Here is my way of doing with Scanner;
import java.util.Scanner;
public class spilt {
public static void main(String[] args)
{
Scanner input = new Scanner(System.in);
System.out.print("Enter the String to be Spilted : ");
String st = input.nextLine();
Scanner str = new Scanner(st);
while (str.hasNext())
{
System.out.println(str.next());
}
}
}
Hope it Helps!!!!!

public class StringWitoutPre {
public static void main(String[] args) {
String str = "md taufique reja";
int len = str.length();
char ch[] = str.toCharArray();
String tmp = " ";
boolean flag = false;
for (int i = 0; i < str.length(); i++) {
if (ch[i] != ' ') {
tmp = tmp + ch[i];
flag = false;
} else {
flag = true;
}
if (flag || i == len - 1) {
System.out.println(tmp);
tmp = " ";
}
}
}
}

In Java8 we can use Pattern and get the things done in more easy way.
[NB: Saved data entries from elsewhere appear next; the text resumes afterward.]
theorem witness_LoadedMachineStaysLoaded : ∃ s t, step s = .next t ∧ s.loaded = true :=
  ⟨{ State.reset with pending := [.load []] }, _, rfl, rfl⟩

theorem witness_EveryStepKeepsMachineBounds : ∃ s t, State.Inv s ∧ step s = .next t :=
  ⟨ready 0xB300, _, ⟨by decide, by decide, by decide, by decide⟩, rfl⟩

end Sys2Proof.Tests
end

section
/-! SUPPORT. What no step of the engine writes: the parameters (00_scope.md R7), the load flag, the inputs
(10_state.md R35, R37) and the model's own counters. The one obligation of 00_scope.md follows, transaction by
transaction. -/

namespace Sys2Proof.Machine

/-- `t` has the parameters, the load flag, the step's inputs and the model's own fields of `s`. -/
structure State.KeepsSetup (s t : State) : Prop where
  cfg : t.cfg = s.cfg
  loaded : t.loaded = s.loaded
  memDraw : t.memDraw = s.memDraw
  keys : t.keys = s.keys
  rand : t.rand = s.rand
  randDraw : t.randDraw = s.randDraw
  pending : t.pending = s.pending

/-- Elements of R37 other than the load flag, and the outputs of R36, may change freely. -/
theorem State.keepsSetup_update (s : State) (M : List Host.Cell) (V : Vector Byte 16) (I PC : Word) (SP : Fin 17)
    (S : Vector Word 16) (DT ST : Byte) (D : Display) (W : Option Reg) (st : Status) (rd : Bool) :
    s.KeepsSetup { s with M, V, I, PC, SP, S, DT, ST, D, W, status := st, redraw := rd } :=
  ⟨rfl, rfl, rfl, rfl, rfl, rfl, rfl⟩

theorem State.keepsSetup_output (s : State) (st : Status) (rd : Bool) : s.KeepsSetup (s.output st rd) :=
  s.keepsSetup_update ..

/-- An instruction that completes keeps the setup: each effect is an update of other fields. -/
theorem Completed.keepsSetup {i : Instr} {s t : State} (h : Completed i s t) : s.KeepsSetup t := by
  cases i with
  | ret | call | addI => obtain ⟨-, rfl⟩ := h; exact s.keepsSetup_update ..
  | seImm | sneImm | seReg | sneReg => rw [show t = _ from h]; split <;> exact s.keepsSetup_update ..
  | skp | sknp => obtain ⟨-, rfl⟩ := h; split <;> exact s.keepsSetup_update ..
  | ldKey => obtain ⟨k, -, rfl⟩ | ⟨-, rfl⟩ := h <;> exact s.keepsSetup_update ..
  | drw => rw [show t = _ from h, drawRows_eq]; exact s.keepsSetup_update ..
  | ldBcd | storeRegs => obtain ⟨-, rfl⟩ := h; rw [State.writeBytes_eq]; exact s.keepsSetup_update ..
  | loadRegs => obtain ⟨-, rfl⟩ := h; rw [loadInto_eq]; exact s.keepsSetup_update ..
  | cls | jp | ldImm | addImm | ldReg | orReg | andReg | xorReg | addReg | subReg | shr | subnReg | shl | ldI | jpV0
  | rnd | ldFromDT | ldToDT | ldToST | ldFont => rw [show t = _ from h]; exact s.keepsSetup_update ..

/-- No instruction changes the setup, whether it fails or completes (R35, R37, R127). -/
theorem exec_keepsSetup {i : Instr} {s t : State} (h : exec i s = .next t) : s.KeepsSetup t := by
  obtain ⟨e, -, rfl⟩ | hc := exec_cases h
  · exact s.keepsSetup_output ..
  · exact hc.keepsSetup

/-- A step in a wait keeps the setup, whether a key ends the wait or not (R124). -/
theorem resumeWait_keepsSetup {x : Reg} {s t : State} (h : resumeWait x s = .next t) : s.KeepsSetup t := by
  unfold resumeWait at h
  split at h <;> cases next_inj h <;> exact s.keepsSetup_update ..

/-- Running a fetched word keeps the setup, also when the word is unknown (R126, R127). -/
theorem runWord_keepsSetup {w : Word} {s t : State} (h : runWord w s = .next t) : s.KeepsSetup t := by
  obtain ⟨i, -, hr⟩ | ⟨-, hr⟩ := runWord_cases w s <;> rw [hr] at h
  · exact exec_keepsSetup h
  · cases next_inj h; exact s.keepsSetup_output ..

/-- The step engine never changes the setup of the state that holds its inputs (R122). -/
theorem stepSupplied_keepsSetup {s t : State} (h : stepSupplied s = .next t) : s.KeepsSetup t := by
  obtain ⟨-, hr⟩ | ⟨x, -, -, hr⟩ | ⟨-, -, -, hr⟩ | ⟨-, -, -, -, -, hr⟩ | ⟨-, hr⟩ := stepSupplied_cases s <;>
    rw [hr] at h
  · cases next_inj h; exact s.keepsSetup_output ..
  · exact resumeWait_keepsSetup h
  · cases next_inj h; exact s.keepsSetup_output ..
  · cases next_inj h; exact s.keepsSetup_output ..
  · -- the advance of PC alone lies between `s` and the state the word runs on
    obtain ⟨hcfg, hloaded, hdraw, hkeys, hrand, hnext, hpending⟩ := runWord_keepsSetup h
    exact ⟨hcfg, hloaded, hdraw, hkeys, hrand, hnext, hpending⟩

/-- A load, accepted or refused, leaves the parameters as they are (R7, R351, R352). -/
@[simp] theorem load_cfg (rom : List Byte) (s : State) : (load rom s).cfg = s.cfg := by
  unfold load; split <;> rfl

/-- A machine is loaded after a load exactly when the ROM fits or it was loaded before: a refused load does not unload
it (R351, R352). -/
theorem load_loaded (rom : List Byte) (s : State) : (load rom s).loaded = (romFits rom || s.loaded) := by
  unfold load; split <;> simp_all

end Sys2Proof.Machine

open Sys2Proof Sys2Proof.Machine

/-- Settles O56, by the three transactions: the step engine and the timer tick write neither field, and a load only
ever sets the load flag. -/
theorem loadedMachineStaysLoaded : Obligations.LoadedMachineStaysLoaded := by
  intro s t h
  obtain ⟨s1, ha, hs⟩ | ⟨rom, rest, -, hs⟩ | ⟨rest, -, hs⟩ := step_cases s <;> rw [hs] at h
  · have hk := stepSupplied_keepsSetup h
    rw [accepts_frame ha] at hk
    exact ⟨hk.cfg, fun hl => hk.loaded.trans hl⟩
  · cases next_inj h
    exact ⟨load_cfg .., fun hl => by rw [load_loaded, hl, Bool.or_true]⟩
  · cases next_inj h
    exact ⟨rfl, id⟩
end

section
/-! SUPPORT. Which element of 10_state.md R37 an instruction may write, said once for every element: the frame of
`exec`. The obligations on single instructions follow element by element. -/

namespace Sys2Proof.Machine

/-- Each element of the state keeps its value from `s` to `t` unless `i` is one of the instructions whose rule writes
it (10_state.md R21, R24, R26, R31, R33, R34, 20_memory.md R62). An element that `t` copies from `s` needs no
argument, so a proof names only the elements that `i` writes. -/
structure InstrFrame (i : Instr) (s t : State) : Prop where
  registers : ∀ r : Reg, ¬ SpecWritesV i r → t.V[r] = s.V[r] := by exact fun _ _ => rfl
  index : t.I = s.I ∨ (∃ nnn, i = .ldI nnn) ∨ (∃ x, i = .addI x) ∨ ∃ x, i = .ldFont x := by exact .inl rfl
  counter : ¬ SpecWritesPC i → t.PC = s.PC := by exact fun _ => rfl
  stack : (t.S = s.S ∧ t.SP = s.SP) ∨ (i = .ret ∧ t.S = s.S) ∨ ∃ nnn, i = .call nnn := by exact .inl ⟨rfl, rfl⟩
  memory : t.M = s.M ∨ (∃ x, i = .ldBcd x) ∨ ∃ x, i = .storeRegs x := by exact .inl rfl
  delay : t.DT = s.DT ∨ ∃ x, i = .ldToDT x := by exact .inl rfl
  sound : t.ST = s.ST ∨ ∃ x, i = .ldToST x := by exact .inl rfl
  display : t.D = s.D ∨ i = .cls ∨ ∃ x y n, i = .drw x y n := by exact .inl rfl
  wait : t.W = s.W ∨ ∃ x, i = .ldKey x := by exact .inl rfl

theorem InstrFrame.of_output (i : Instr) (s : State) (st : Status) (rd : Bool) : InstrFrame i s (s.output st rd) := {}

/-- An instruction that only writes its destination register. -/
theorem InstrFrame.of_setV {i : Instr} {x : Reg} (s : State) (b : Byte) (st : Status) (rd : Bool)
    (hx : SpecWritesV i x) : InstrFrame i s ((s.setV x b).output st rd) where
  registers r hr := s.getV_setV_ne b fun e : x = r => hr (e ▸ hx)

/-- A flag writer: VF, then the destination (R24). -/
theorem InstrFrame.of_flagThenSetV {i : Instr} {x : Reg} (s : State) (f b : Byte) (st : Status) (rd : Bool)
    (hx : SpecWritesV i x) (hf : SpecWritesV i vf) :
    InstrFrame i s (((withFlag f s).setV x b).output st rd) where
  registers r hr := ((withFlag f s).getV_setV_ne b fun e : x = r => hr (e ▸ hx)).trans
    (s.getV_setV_ne f fun e : vf = r => hr (e ▸ hf))

/-- An instruction that may only set PC. -/
theorem InstrFrame.of_setPC {i : Instr} (s : State) (p : Word) (st : Status) (rd : Bool) (hi : SpecWritesPC i) :
    InstrFrame i s ((s.setPC p).output st rd) where
  counter hn := absurd hi hn

/-- Dxyn writes VF and the display alone (R251). -/
theorem InstrFrame.of_drw (x y : Reg) (n : Fin 16) (s : State) (vx vy f : Byte) (st : Status) (rd : Bool) :
    InstrFrame (.drw x y n) s ((drawRows vx vy n.val 0 (withFlag f s)).1.output st rd) := by
  have hV : ∀ r, ¬ SpecWritesV (.drw x y n) r →
      (drawRows vx vy n.val 0 (withFlag f s)).1.getV r = s.getV r := fun r hr =>
    (getV_drawRows_ne hr).trans (s.getV_setV_ne f fun e => hr e.symm)
  rw [drawRows_eq]
  exact { registers := hV, display := .inr (.inr ⟨x, y, n, rfl⟩) }

/-- Fx65 writes V[0]..V[x] alone (R225). -/
theorem InstrFrame.of_loadRegs (x : Reg) (s : State) (st : Status) (rd : Bool) :
    InstrFrame (.loadRegs x) s ((loadInto (regsUpTo x) s).output st rd) := by
  have hV : ∀ r, ¬ SpecWritesV (.loadRegs x) r → (loadInto (regsUpTo x) s).getV r = s.getV r :=
    fun r hr => by rw [getV_loadInto, if_neg (mt (mem_regsUpTo x r).mp hr)]
  rw [loadInto_eq]
  exact { registers := hV }

/-- An instruction that completes writes only what its rule names. -/
theorem Completed.frame {i : Instr} {s t : State} (h : Completed i s t) : InstrFrame i s t := by
  cases i with
  | cls => obtain rfl : t = _ := h; exact { display := .inr (.inl rfl) }
  | ret =>
    obtain ⟨-, rfl⟩ := h
    exact { stack := .inr (.inl ⟨rfl, rfl⟩), counter := fun hn => absurd trivial hn }
  | call nnn =>
    obtain ⟨-, rfl⟩ := h
    exact { stack := .inr (.inr ⟨nnn, rfl⟩), counter := fun hn => absurd trivial hn }
  | jp | jpV0 => obtain rfl : t = _ := h; exact .of_setPC s _ _ _ trivial
  | seImm | seReg =>
    obtain rfl : t = _ := h
    split
    · exact .of_setPC s _ _ _ trivial
    · exact .of_output ..
  | sneImm | sneReg =>
    obtain rfl : t = _ := h
    split
    · exact .of_output ..
    · exact .of_setPC s _ _ _ trivial
  | skp =>
    obtain ⟨-, rfl⟩ := h
    split
    · exact .of_setPC s _ _ _ trivial
    · exact .of_output ..
  | sknp =>
    obtain ⟨-, rfl⟩ := h
    split
    · exact .of_output ..
    · exact .of_setPC s _ _ _ trivial
  | ldImm | addImm | ldReg | orReg | andReg | xorReg | rnd | ldFromDT =>
    obtain rfl : t = _ := h; exact .of_setV s _ _ _ rfl
  | addReg | subReg | shr | subnReg | shl =>
    obtain rfl : t = _ := h; exact .of_flagThenSetV s _ _ _ _ (.inl rfl) (.inr rfl)
  | ldKey x =>
    obtain ⟨k, -, rfl⟩ | ⟨-, rfl⟩ := h
    · exact .of_setV s _ _ _ rfl
    · exact { wait := .inr ⟨x, rfl⟩ }
  | ldI nnn => obtain rfl : t = _ := h; exact { index := .inr (.inl ⟨nnn, rfl⟩) }
  | addI x => obtain ⟨-, rfl⟩ := h; exact { index := .inr (.inr (.inl ⟨x, rfl⟩)) }
  | ldFont x => obtain rfl : t = _ := h; exact { index := .inr (.inr (.inr ⟨x, rfl⟩)) }
  | ldToDT x => obtain rfl : t = _ := h; exact { delay := .inr ⟨x, rfl⟩ }
  | ldToST x => obtain rfl : t = _ := h; exact { sound := .inr ⟨x, rfl⟩ }
  | drw => obtain rfl : t = _ := h; exact .of_drw ..
  | ldBcd x => obtain ⟨-, rfl⟩ := h; rw [State.writeBytes_eq]; exact { memory := .inr (.inl ⟨x, rfl⟩) }
  | storeRegs x => obtain ⟨-, rfl⟩ := h; rw [State.writeBytes_eq]; exact { memory := .inr (.inr ⟨x, rfl⟩) }
  | loadRegs => obtain ⟨-, rfl⟩ := h; exact .of_loadRegs ..

/-- Whether it fails or completes, an instruction writes only what its rule names (R127). -/
theorem exec_frame {i : Instr} {s t : State} (h : exec i s = .next t) : InstrFrame i s t := by
  obtain ⟨e, -, rfl⟩ | hc := exec_cases h
  · exact .of_output ..
  · exact hc.frame

end Sys2Proof.Machine

open Sys2Proof Sys2Proof.Machine

/-- Settles O15, by the registers of the frame. -/
theorem registersChangeOnlyWhereNamed : Obligations.RegistersChangeOnlyWhereNamed :=
  fun _ _ _ r h => (exec_frame h).registers r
Here is the code.
package com.company;
import java.util.regex.Pattern;
public class umeshtest {
public static void main(String a[]) {
String ss = "I'm Testing and testing the new feature";
Pattern.compile(" ").splitAsStream(ss).forEach(s -> System.out.println(s));
}
}

static void splitString(String s, int index) {
char[] firstPart = new char[index];
char[] secondPart = new char[s.length() - index];
int j = 0;
for (int i = 0; i < s.length(); i++) {
if (i < index) {
firstPart[i] = s.charAt(i);
} else {
secondPart[j] = s.charAt(i);
if (j < s.length()-index) {
j++;
}
}
}
System.out.println(firstPart);
System.out.println(secondPart);
}

import java.util.Scanner;
public class Split {
static Scanner in = new Scanner(System.in);
static void printArray(String[] array){
for (int i = 0; i < array.length; i++) {
if(i!=array.length-1)
System.out.print(array[i]+",");
else
System.out.println(array[i]);
}
}
static String delimeterTrim(String str){
char ch = str.charAt(str.length()-1);
if(ch=='.'||ch=='!'||ch==';'){
str = str.substring(0,str.length()-1);
}
return str;
}
private static String [] mySplit(String text, char reg, boolean delimiterTrim) {
if(delimiterTrim){
text = delimeterTrim(text);
}
text = text.trim() + " ";
int massValue = 0;
for (int i = 0; i < text.length(); i++) {
if (text.charAt(i) == reg) {
massValue++;
}
}
String[] splitArray = new String[massValue];
for (int i = 0; i < splitArray.length; ) {
for (int j = 0; j < text.length(); j++) {
if (text.charAt(j) == reg) {
splitArray[i] = text.substring(0, j);
text = text.substring(j + 1, text.length());
j = 0;
i++;
}
}
return splitArray;
}
return null;
}
public static void main(String[] args) {
System.out.println("Enter the sentence :");
String text = in.nextLine();
//System.out.println("Enter the regex character :");
//char regex = in.next().charAt(0);
System.out.println("Do you want to trim the delimeter ?");
String delch = in.next();
boolean ch = false;
if(delch.equalsIgnoreCase("yes")){
ch = true;
}
System.out.println("Output String array is : ");
printArray(mySplit(text,' ',ch));
}
}

Split a string without using split()
static String[] splitAString(String abc, char splitWith){
char[] ch=abc.toCharArray();
String temp="";
int j=0,length=0,size=0;
for(int i=0;i<abc.length();i++){
if(splitWith==abc.charAt(i)){
size++;
}
}
String[] arr=new String[size+1];
for(int i=0;i<ch.length;i++){
if(length>j){
j++;
temp="";
}
if(splitWith==ch[i]){
length++;
}else{
temp +=Character.toString(ch[i]);
}
arr[j]=temp;
}
return arr;
}
public static void main(String[] args) {
String[] arr=splitAString("abc-efg-ijk", '-');
for(int i=0;i<arr.length;i++){
System.out.println(arr[i]);
}
}
}

You cant split with out using split(). Your only other option is to get the strings char indexes and and get sub strings.